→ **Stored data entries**
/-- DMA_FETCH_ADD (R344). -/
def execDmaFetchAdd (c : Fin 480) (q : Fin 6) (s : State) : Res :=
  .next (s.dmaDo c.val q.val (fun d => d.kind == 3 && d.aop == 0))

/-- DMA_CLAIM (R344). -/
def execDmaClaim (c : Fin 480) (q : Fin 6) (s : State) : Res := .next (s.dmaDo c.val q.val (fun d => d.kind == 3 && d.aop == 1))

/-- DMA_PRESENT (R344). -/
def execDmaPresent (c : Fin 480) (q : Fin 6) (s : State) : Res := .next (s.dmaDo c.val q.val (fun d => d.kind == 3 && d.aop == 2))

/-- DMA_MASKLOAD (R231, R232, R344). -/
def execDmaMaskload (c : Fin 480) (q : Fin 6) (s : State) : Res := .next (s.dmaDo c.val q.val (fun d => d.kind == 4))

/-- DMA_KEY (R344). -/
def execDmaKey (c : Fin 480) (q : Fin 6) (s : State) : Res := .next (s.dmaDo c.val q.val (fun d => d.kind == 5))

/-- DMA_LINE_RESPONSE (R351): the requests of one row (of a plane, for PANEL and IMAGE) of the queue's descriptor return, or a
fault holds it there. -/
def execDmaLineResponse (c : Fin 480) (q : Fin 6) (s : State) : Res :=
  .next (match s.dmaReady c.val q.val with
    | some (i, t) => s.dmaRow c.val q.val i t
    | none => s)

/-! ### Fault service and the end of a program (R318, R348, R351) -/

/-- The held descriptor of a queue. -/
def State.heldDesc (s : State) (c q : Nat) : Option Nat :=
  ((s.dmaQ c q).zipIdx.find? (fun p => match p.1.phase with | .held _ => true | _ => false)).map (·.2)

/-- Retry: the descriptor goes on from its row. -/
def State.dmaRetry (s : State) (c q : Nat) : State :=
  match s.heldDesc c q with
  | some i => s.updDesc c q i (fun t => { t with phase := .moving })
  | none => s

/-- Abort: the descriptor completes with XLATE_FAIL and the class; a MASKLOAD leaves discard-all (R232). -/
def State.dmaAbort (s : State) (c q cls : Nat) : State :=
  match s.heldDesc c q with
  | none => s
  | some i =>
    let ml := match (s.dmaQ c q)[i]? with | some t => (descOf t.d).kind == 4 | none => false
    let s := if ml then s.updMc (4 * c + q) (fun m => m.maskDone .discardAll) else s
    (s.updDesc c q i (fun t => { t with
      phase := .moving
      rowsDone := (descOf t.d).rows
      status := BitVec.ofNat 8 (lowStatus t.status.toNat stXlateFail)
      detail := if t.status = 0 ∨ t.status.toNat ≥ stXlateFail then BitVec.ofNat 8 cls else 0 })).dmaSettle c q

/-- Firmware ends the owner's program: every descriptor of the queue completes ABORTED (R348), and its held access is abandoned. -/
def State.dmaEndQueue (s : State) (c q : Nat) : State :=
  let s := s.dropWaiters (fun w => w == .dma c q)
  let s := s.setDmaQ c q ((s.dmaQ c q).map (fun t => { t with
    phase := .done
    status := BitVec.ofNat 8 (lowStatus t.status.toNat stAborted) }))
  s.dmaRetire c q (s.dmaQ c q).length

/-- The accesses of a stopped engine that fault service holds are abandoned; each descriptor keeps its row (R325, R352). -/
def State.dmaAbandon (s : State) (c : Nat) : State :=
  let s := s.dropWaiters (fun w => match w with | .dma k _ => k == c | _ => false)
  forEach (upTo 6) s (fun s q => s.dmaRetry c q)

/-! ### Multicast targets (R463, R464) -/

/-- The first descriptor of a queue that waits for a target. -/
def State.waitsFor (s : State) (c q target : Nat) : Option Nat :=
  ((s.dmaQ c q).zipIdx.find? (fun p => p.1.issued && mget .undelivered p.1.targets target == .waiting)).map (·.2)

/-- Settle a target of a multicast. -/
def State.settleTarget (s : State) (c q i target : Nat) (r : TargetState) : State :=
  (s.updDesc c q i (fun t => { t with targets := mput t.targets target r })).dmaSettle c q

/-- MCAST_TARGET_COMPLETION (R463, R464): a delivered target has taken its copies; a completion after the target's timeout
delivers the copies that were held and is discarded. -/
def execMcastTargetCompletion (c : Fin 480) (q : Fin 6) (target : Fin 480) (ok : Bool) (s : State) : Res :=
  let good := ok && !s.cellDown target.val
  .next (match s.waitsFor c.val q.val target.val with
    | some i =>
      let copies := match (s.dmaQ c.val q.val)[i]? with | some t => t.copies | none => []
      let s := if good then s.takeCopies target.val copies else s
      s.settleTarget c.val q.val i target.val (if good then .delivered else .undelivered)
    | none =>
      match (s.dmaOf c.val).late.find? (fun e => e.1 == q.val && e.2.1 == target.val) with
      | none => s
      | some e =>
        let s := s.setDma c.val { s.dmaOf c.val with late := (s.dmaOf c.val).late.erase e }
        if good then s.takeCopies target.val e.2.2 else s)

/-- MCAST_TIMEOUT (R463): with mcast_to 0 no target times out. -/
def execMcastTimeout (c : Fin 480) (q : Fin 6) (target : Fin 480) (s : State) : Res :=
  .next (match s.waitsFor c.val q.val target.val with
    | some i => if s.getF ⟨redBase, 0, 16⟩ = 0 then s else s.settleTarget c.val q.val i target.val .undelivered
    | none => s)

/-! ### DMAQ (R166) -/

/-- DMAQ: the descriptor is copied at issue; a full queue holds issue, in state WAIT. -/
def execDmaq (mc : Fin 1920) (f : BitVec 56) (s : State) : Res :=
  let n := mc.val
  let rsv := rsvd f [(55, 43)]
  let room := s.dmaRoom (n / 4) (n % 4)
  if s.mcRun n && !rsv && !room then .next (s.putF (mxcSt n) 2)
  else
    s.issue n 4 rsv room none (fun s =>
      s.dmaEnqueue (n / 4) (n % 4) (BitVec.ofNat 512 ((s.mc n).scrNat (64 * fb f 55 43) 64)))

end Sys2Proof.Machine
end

→ **Your objective**
Reply with nothing but the number of lines in the entries that include "toNat".

→ **The answer**
3